To summarize, evolutionary psychology's focus on psychological mechanisms as evolved programs was motivated by new developments from a series of different fields:
Advance 1: The cognitive revolution was providing, for the first time in human history, a precise language for describing mental mechanisms as programs that process information. Galileo's discovery that mathematics provided a precise language for expressing the mechanical and physical relationships enabled the birth of modern physics. Analogously, cognitive scientists' discovery that computational-informational formalisms provide a precise language for describing the design, properties, regulatory architecture, and operation of psychological mechanisms enables a modern science of mind (and its physical basis). Computational language is not just a convenience for modeling anything with complex dynamics. The brain's evolved function is computational—to use information to adaptively regulate the body and behavior—so computational and informational formalisms are by their nature the most appropriate to capture the functional design of behavior regulation.
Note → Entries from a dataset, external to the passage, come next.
def gOf (w : Code) : Except DecodeError Guard := decGuard (bits w 20 4)
def dOf (w : Code) : Except DecodeError Dst := decDst (bits w 14 6)
def pOf (w : Code) : Except DecodeError (Fin 7) := decPDst (bits w 17 3)
def aOf (w : Code) : Src := decSrc (bits w 8 6)
def bOf (w : Code) : Src := decSrc (bits w 2 6)
/-- The data field of a store, [19:14], as a source. -/
def dataOf (w : Code) : Src := decSrc (bits w 14 6)
def kbOf (w : Code) : Fin 32 := (bits w 15 5).toFin
def xkbOf (w : Code) : Fin 32 := (bits w 7 5).toFin
def tOf (w : Code) : Fin 8 := (bits w 4 3).toFin

/-! ### Codes -/

def iwidthCodes (f : BitVec 2) : Option IWidth :=
  if f = 0 then some .w64 else if f = 1 then some .w32 else none
def condCodes (c : BitVec 3) : Option Cond :=
  if c = 0 then some .eq else if c = 1 then some .ne else if c = 2 then some .lt
  else if c = 3 then some .le else if c = 4 then some .gt else if c = 5 then some .ge else none
def fcondCodes (c : BitVec 3) : FCond :=
  if c = 0 then .eq else if c = 1 then .ne else if c = 2 then .lt else if c = 3 then .le
  else if c = 4 then .gt else if c = 5 then .ge else if c = 6 then .un else .or
def shiftCodes (f : BitVec 2) : ShiftOp :=
  if f = 0 then .shl else if f = 1 then .shr else if f = 2 then .sar else .rol
def extCodes (f : BitVec 2) : Option ExtFrom :=
  if f = 0 then some .b8 else if f = 1 then some .b16 else if f = 2 then some .b32 else none
def pfnCodes (f : BitVec 3) : PFn :=
  if f = 0 then .and else if f = 1 then .or else if f = 2 then .xor else if f = 3 then .andn
  else if f = 4 then .nand else if f = 5 then .nor else if f = 6 then .xnor else .orn
def voteCodes (f : BitVec 3) : Option VoteFn :=
  if f = 0 then some .some else if f = 1 then some .every else if f = 2 then some .same else none
def ffmtCodes (f : BitVec 2) : Option FFmt :=
  if f = 0 then some .f32 else if f = 1 then some .bf16x4 else if f = 2 then some .f16x4 else none
def rmodeCodes (f : BitVec 2) : RMode :=
  if f = 0 then .rn else if f = 1 then .rz else if f = 2 then .ru else .rd
/-- `cvtif` f (R132). -/
def itypeCodes (f : BitVec 2) : IType :=
  if f = 0 then .i64 else if f = 1 then .n64 else if f = 2 then .i32 else .n32
/-- `cvtn` and `cvtw` b (R129). -/
def narrowCodes (b : BitVec 6) : Option NarrowFmt :=
  if b = 0x00 then some .n8 else if b = 0x10 then some .i8 else if b = 0x01 then some .n4
  else if b = 0x11 then some .i4 else if b = 0x02 then some .f16 else if b = 0x03 then some .bf16
  else if b = 0x05 then some .e4m3 else if b = 0x06 then some .e5m2 else if b = 0x09 then some .e2m3
  else if b = 0x0A then some .e3m2 else if b = 0x0B then some .e2m1 else if b = 0x0C then some .firn8
  else if b = 0x0D then some .firn6 else none
def packCodes (f : BitVec 2) : Option PackFmt :=
  if f = 0 then some .bf16 else if f = 1 then some .f16 else none
def unpkCodes (f : BitVec 2) : UnpkSel :=
  if f = 0 then .bf16lo else if f = 1 then .bf16hi else if f = 2 then .f16lo else .f16hi
def shflCodes (f : BitVec 2) : ShflOp :=
  if f = 0 then .from else if f = 1 then .pair else if f = 2 then .rise else .fall
def bcastCodes (f : BitVec 2) : Option BcastOp :=
  if f = 0 then some .lane else if f = 1 then some .lo else if f = 2 then some .hi else none
def redCodes (f : BitVec 2) : RedOp :=
  if f = 0 then .add else if f = 1 then .min else if f = 2 then .max else .or
def ftredCodes (f : BitVec 2) : Option FtredTy :=
  if f = 0 then some .f32 else if f = 1 then some .c32 else none
def aordCodes (f : BitVec 2) : AOrd :=
  if f = 0 then .relaxed else if f = 1 then .acquire else if f = 2 then .release else .acqRel
def atomCodes (c : Nat) : Option AtomOp :=
  if c = 0 then some .add else if c = 1 then some .and else if c = 2 then some .or
  else if c = 3 then some .xor else if c = 4 then some .min else if c = 5 then some .max
  else if c = 6 then some .minn else if c = 7 then some .maxn else if c = 8 then some .fadd else none
def ratomCodes (c : Nat) : Option RatomOp :=
  if c = 9 then some .swp else if c = 10 then some .cas
  else match atomCodes c with
    | some o => some (.op o)
    | none => none
def cpathCodes (f : BitVec 2) : CPath :=
  if f = 0 then .scratch else if f = 1 then .vault else if f = 2 then .dram else .remote
def mrowsCodes (m : BitVec 2) : Option MRows :=
  if m = 0 then some .m8 else if m = 1 then some .m16 else if m = 2 then some .m32 else none
def tkindCodes (k : BitVec 2) : Option TKind :=
  if k = 0 then some .f32 else if k = 1 then some .i32 else if k = 3 then some .cf32 else none
def xferCodes (o : BitVec 2) : Option XferOp :=
  if o = 0 then some .mov else if o = 1 then some .add else if o = 2 then some .adds else none
def bitB (v : BitVec 1) : Bool := v = 1

/-! ### One decoder for each shape of word -/

/-- Format R of rows 0x1 and 0x2: dst, a, b and the width (R51, R94). -/
def rowDABw (w : Code) (mk : Guard → Dst → Src → Src → IWidth → Instr) : Except DecodeError Instr := do
  let g ← gOf w; let d ← dOf w; let f ← need (iwidthCodes (bits w 0 2))
  return mk g d (aOf w) (bOf w) f

/-- Format R, b zero: dst, a and the width (R100). -/
def rowDAw (w : Code) (mk : Guard → Dst → Src → IWidth → Instr) : Except DecodeError Instr := do
  let g ← gOf w; let d ← dOf w; zero? (bits w 2 6); let f ← need (iwidthCodes (bits w 0 2))
  return mk g d (aOf w) f

/-- Format R with f zero: dst, a, b. -/
def rowDAB (w : Code) (mk : Guard → Dst → Src → Src → Instr) : Except DecodeError Instr := do
  let g ← gOf w; let d ← dOf w; zero? (bits w 0 2)
  return mk g d (aOf w) (bOf w)

/-- Format R with b and f zero: dst, a. -/
def rowDA (w : Code) (mk : Guard → Dst → Src → Instr) : Except DecodeError Instr := do
  let g ← gOf w; let d ← dOf w; zero? (bits w 0 8)
  return mk g d (aOf w)

/-- Format R, float forms with b (R123). -/
def rowDABf (w : Code) (mk : Guard → Dst → Src → Src → FFmt → Instr) : Except DecodeError Instr := do
  let g ← gOf w; let d ← dOf w; let f ← need (ffmtCodes (bits w 0 2))
  return mk g d (aOf w) (bOf w) f

/-- Format R, float forms with b zero (R123). -/
def rowDAf (w : Code) (mk : Guard → Dst → Src → FFmt → Instr) : Except DecodeError Instr := do
  let g ← gOf w; let d ← dOf w; zero? (bits w 2 6); let f ← need (ffmtCodes (bits w 0 2))
  return mk g d (aOf w) f

/-- Only the guard (R51: all of dst, a, b, f zero). -/
def rowG (w : Code) (mk : Guard → Instr) : Except DecodeError Instr := do
  let g ← gOf w; zero? (bits w 0 20)
  return mk g

/-- Only the guard, which must be 1111. -/
def rowFixed (w : Code) (i : Instr) : Except DecodeError Instr := do
  if bits w 20 4 ≠ 15 then throw .guard
  zero? (bits w 0 20)
  return i

/-- Format B. -/
def rowB (w : Code) (mk : Guard → BitVec 20 → Instr) : Except DecodeError Instr := do
  let g ← gOf w
  return mk g (bits w 0 20)

/-- Format B with guard 1111 only. -/
def rowBFixed (w : Code) (mk : BitVec 20 → Instr) : Except DecodeError Instr := do
  if bits w 20 4 ≠ 15 then throw .guard
  return mk (bits w 0 20)

/-- Format K, `logi` (R106). -/
def rowLogi (w : Code) : Except DecodeError Instr := do
  let g ← gOf w; let d ← dOf w
  let f := bits w 6 2
  if f = 0 then return .andi g d (aOf w) (bits w 0 6)
  else if f = 1 then return .ori g d (aOf w) (bits w 0 6)
  else if f = 2 then return .xori g d (aOf w) (bits w 0 6)
  else throw .field

/-- Format M with a destination. -/
def rowM (w : Code) (mk : Guard → Dst → Src → BitVec 8 → Instr) : Except DecodeError Instr := do
  let g ← gOf w; let d ← dOf w
  return mk g d (aOf w) (bits w 0 8)

/-- Format M with a data source. -/
def rowMs (w : Code) (mk : Guard → Src → Src → BitVec 8 → Instr) : Except DecodeError Instr := do
  let g ← gOf w
  return mk g (dataOf w) (aOf w) (bits w 0 8)

/-- Format M with the data field zero. -/
def rowMz (w : Code) (mk : Guard → Src → BitVec 8 → Instr) : Except DecodeError Instr := do
  let g ← gOf w; zero? (bits w 14 6)
  return mk g (aOf w) (bits w 0 8)

/-- Format R of row 0x9. -/
def rowAt (w : Code) (mk : Guard → Dst → Src → Src → AOrd → Instr) : Except DecodeError Instr := do
  let g ← gOf w; let d ← dOf w
  return mk g d (aOf w) (bOf w) (aordCodes (bits w 0 2))

/-- Format E with fn zero. -/
def rowE (w : Code) (mk : Guard → Fin 32 → Instr) : Except DecodeError Instr := do
  let g ← gOf w; zero? (bits w 0 15)
  return mk g (kbOf w)

/-- Format E with fn[0] a flag. -/
def rowEc (w : Code) (mk : Guard → Fin 32 → Bool → Instr) : Except DecodeError Instr := do
  let g ← gOf w; zero? (bits w 1 14)
  return mk g (kbOf w) (bitB (bits w 0 1))

/-- Format E of `gath` and `scat`: fn[3:1] the size, 7 illegal (R243). -/
def rowEs (w : Code) (mk : Guard → Fin 32 → Fin 7 → Bool → Instr) : Except DecodeError Instr := do
  let g ← gOf w; zero? (bits w 4 11)
  if h : (bits w 1 3).toNat < 7 then return mk g (kbOf w) ⟨(bits w 1 3).toNat, h⟩ (bitB (bits w 0 1))
  else throw .field

/-- Only a as a source: dst, b, f zero. -/
def rowA (w : Code) (mk : Guard → Src → Instr) : Except DecodeError Instr := do
  let g ← gOf w; zero? (bits w 14 6); zero? (bits w 0 8)
  return mk g (aOf w)

/-! ### The opcode map (R50, R51) -/

def decode0 (lo : Nat) (w : Code) : Except DecodeError Instr :=
  match lo with
  | 0x0 => .ok (.ill w)
  | 0x1 => rowG w .nop
  | 0x2 => rowB w .br
  | 0x3 => rowB w .brany
  | 0x4 => rowB w .brall
  | 0x5 => rowB w .call
  | 0x6 => do
    let g ← gOf w; zero? (bits w 14 6)
    if bits w 11 3 ≠ 7 then throw .field
    zero? (bits w 1 7)
    if bits w 0 1 = 0 then return .jmpi g (bits w 8 3).toFin else return .calli g (bits w 8 3).toFin
  | 0x7 => rowG w .ret
  | 0x8 => rowB w .ifThen
  | 0x9 => rowBFixed w .elseArm
  | 0xA => rowFixed w .endIf
  | 0xB => rowBFixed w .loop
  | 0xC => rowG w .brk
  | 0xD => rowG w .cont
  | 0xE => rowBFixed w .endLoop
  | 0xF => rowG w .exit
  | _ => .error .opcode

def decode1 (lo : Nat) (w : Code) : Except DecodeError Instr :=
  match lo with
  | 0x0 => rowDABw w .add
  | 0x1 => rowDABw w .sub
  | 0x2 => rowDABw w .mul
  | 0x3 => rowDABw w .mulh
  | 0x4 => rowDABw w .mulhn
  | 0x5 => rowDABw w .mad
  | 0x6 => rowDABw w .div
  | 0x7 => rowDABw w .divn
  | 0x8 => rowDABw w .rem
  | 0x9 => rowDABw w .remn
  | 0xA => rowDABw w .min
  | 0xB => rowDABw w .max
  | 0xC => rowDABw w .minn
  | 0xD => rowDABw w .maxn
  | 0xE => rowDABw w .adds
  | 0xF => rowDABw w .subs
  | _ => .error .opcode

def decode2 (lo : Nat) (w : Code) : Except DecodeError Instr :=
  match lo with
  | 0x0 => rowDABw w .and
  | 0x1 => rowDABw w .or
  | 0x2 => rowDABw w .xor
  | 0x3 => rowDABw w .andn
  | 0x4 => rowDABw w .shl
  | 0x5 => rowDABw w .shr
  | 0x6 => rowDABw w .sar
  | 0x7 => rowDABw w .rol
  | 0x8 => rowDAw w .clz
  | 0x9 => rowDAw w .ctz
  | 0xA => rowDAw w .popc
  | 0xB => rowDAw w .brev
  | 0xC => rowDABw w .bfx
  | 0xD => rowDABw w .bfi
  | 0xE => do
    let g ← gOf w; let d ← dOf w; zero? (bits w 3 5); let f ← need (extCodes (bits w 0 2))
    return .ext g d (aOf w) (bitB (bits w 2 1)) f
  | 0xF => do
    let g ← gOf w; let d ← dOf w; zero? (bits w 2 6)
    let f := bits w 0 2
    if f = 0 then return .neg g d (aOf w)
    else if f = 1 then return .abs g d (aOf w)
    else if f = 2 then return .not g d (aOf w)
    else throw .field
  | _ => .error .opcode

def decode3 (lo : Nat) (w : Code) : Except DecodeError Instr :=
  match lo with
  | 0x0 => do let g ← gOf w; let d ← dOf w; return .li g d (bits w 0 14)
  | 0x1 => do let g ← gOf w; let d ← dOf w; return .addi g d (aOf w) (bits w 0 8)
  | 0x2 => rowLogi w
  | 0x3 => do let g ← gOf w; let d ← dOf w; return .shi g d (aOf w) (shiftCodes (bits w 6 2)) (bits w 0 6)
  | 0x4 => do let g ← gOf w; let d ← dOf w; return .lea g d (aOf w) (bOf w) (bits w 0 2).toFin
  | 0x5 => do
    let g ← gOf w; let p ← pOf w; let c ← need (condCodes (bits w 14 3)); let f ← need (iwidthCodes (bits w 0 2))
    return .cmp g p c (aOf w) (bOf w) f
  | 0x6 => do
    let g ← gOf w; let p ← pOf w; let c ← need (condCodes (bits w 14 3)); let f ← need (iwidthCodes (bits w 0 2))
    return .cmpn g p c (aOf w) (bOf w) f
  | 0x7 => rowDAB w .sel
  | 0x8 => do
    let g ← gOf w; let p ← pOf w; zero? (bits w 0 8)
    return .pset g p (decPSrc (bits w 14 3)) (decPSrc (bits w 11 3)) (pfnCodes (bits w 8 3))
  | 0x9 => do
    let g ← gOf w; let p ← pOf w; zero? (bits w 0 8); zero? (bits w 9 5)
    return .pmov g p (decPSrc (bits w 14 3)) (bitB (bits w 8 1))
  | 0xA => do
    let g ← gOf w; let p ← pOf w; zero? (bits w 0 8); zero? (bits w 11 3); let f ← need (voteCodes (bits w 8 3))
    return .vote g p (decPSrc (bits w 14 3)) f
  | 0xB => do
    let g ← gOf w; zero? (bits w 17 3); zero? (bits w 0 14)
    return .ballot g (decPSrc (bits w 14 3))
  | 0xC => do
    let g ← gOf w; let p ← pOf w; zero? (bits w 0 2)
    return .fcmp g p (fcondCodes (bits w 14 3)) (aOf w) (bOf w)
  | 0xD => rowDA w .fclass
  | _ => .error .opcode

def decode4 (lo : Nat) (w : Code) : Except DecodeError Instr :=
  match lo with
  | 0x0 => rowDABf w .fadd
  | 0x1 => rowDABf w .fsub
  | 0x2 => rowDABf w .fmul
  | 0x3 => rowDABf w .ffma
  | 0x4 => rowDABf w .fmin
  | 0x5 => rowDABf w .fmax
  | 0x6 => rowDAf w .fabs
  | 0x7 => rowDAf w .fneg
  | 0x8 => rowDA w .frcp
  | 0x9 => rowDA w .fsqrt
  | 0xA => rowDA w .frsq
  | 0xB => rowDA w .fex2
  | 0xC => rowDA w .flg2
  | 0xD => rowDAB w .fdiv
  | 0xE => do
    let g ← gOf w; let d ← dOf w; zero? (bits w 2 6)
    return .fround g d (aOf w) (rmodeCodes (bits w 0 2))
  | _ => .error .opcode

def decode5 (lo : Nat) (w : Code) : Except DecodeError Instr :=
  match lo with
  | 0x0 => rowDAB w .cadd
  | 0x1 => rowDAB w .csub
  | 0x2 => rowDAB w .cmul
  | 0x3 => rowDAB w .cfma
  | 0x4 => rowDA w .cconj
  | 0x5 => rowDA w .cabs2
  | 0x6 => rowDAB w .twosum
  | 0x7 => rowDAB w .twoprod
  | 0x8 => rowDAB w .cpack
  | 0x9 => do
    let g ← gOf w; let d ← dOf w; zero? (bits w 1 7)
    return .cpart g d (aOf w) (bitB (bits w 0 1))
  | _ => .error .opcode

def decode6 (lo : Nat) (w : Code) : Except DecodeError Instr :=
  match lo with
  | 0x0 => do
    let g ← gOf w; let d ← dOf w; zero? (bits w 2 6)
    return .cvtif g d (aOf w) (itypeCodes (bits w 0 2))
  | 0x1 => do
    let g ← gOf w; let d ← dOf w; zero? (bits w 4 4)
    return .cvtfi g d (aOf w) (itypeCodes (bits w 2 2)) (rmodeCodes (bits w 0 2))
  | 0x2 => do
    let g ← gOf w; let d ← dOf w; zero? (bits w 0 2); let b ← need (narrowCodes (bits w 2 6))
    return .cvtn g d (aOf w) b
  | 0x3 => do
    let g ← gOf w; let d ← dOf w; zero? (bits w 0 2); let b ← need (narrowCodes (bits w 2 6))
    return .cvtw g d (aOf w) b
  | 0x4 => do
    let g ← gOf w; let d ← dOf w; zero? (bits w 0 2)
    return .cvtmx g d (aOf w) (bits w 2 6)
  | 0x5 => do
    let g ← gOf w; let d ← dOf w; let f ← need (packCodes (bits w 0 2))
    return .pack g d (aOf w) (bOf w) f
  | 0x6 => do
    let g ← gOf w; let d ← dOf w; zero? (bits w 2 6)
    return .unpk g d (aOf w) (unpkCodes (bits w 0 2))
  | _ => .error .opcode

def decode7 (lo : Nat) (w : Code) : Except DecodeError Instr :=
  match lo with
  | 0x0 => do let g ← gOf w; let d ← dOf w; return .shfl g d (aOf w) (bOf w) (shflCodes (bits w 0 2))
  | 0x1 => do let g ← gOf w; let d ← dOf w; return .shflt g d (aOf w) (bOf w) (shflCodes (bits w 0 2))
  | 0x2 => do
    let g ← gOf w; let d ← dOf w; let f ← need (bcastCodes (bits w 0 2))
    return .bcast g d (aOf w) (bOf w) f
  | 0x3 => do
    let g ← gOf w; let d ← dOf w; zero? (bits w 2 6)
    return .tred g d (aOf w) (redCodes (bits w 0 2))
  | 0x4 => do
    let g ← gOf w; let d ← dOf w; zero? (bits w 3 5)
    return .tscan g d (aOf w) (bitB (bits w 2 1)) (redCodes (bits w 0 2))
  | 0x5 => do
    let g ← gOf w; let d ← dOf w; zero? (bits w 2 6); let f ← need (ftredCodes (bits w 0 2))
    return .ftred g d (aOf w) f
  | _ => .error .opcode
Advance 2: Advances in paleoanthropology, hunter-gatherer studies, and primatology were providing data about the adaptive problems our ancestors had to solve to survive and reproduce and the environments in which they did so.
Advance 3: Research in animal behavior, linguistics, and neuropsychology was showing that the mind is not a blank slate, passively recording the world. Organisms come "factory-equipped" with knowledge about the world, which allows them to learn some relationships easily and others only with great effort, if at all. Skinner's hypothesis—that there is one simple learning process governed by reward and punishment—was wrong.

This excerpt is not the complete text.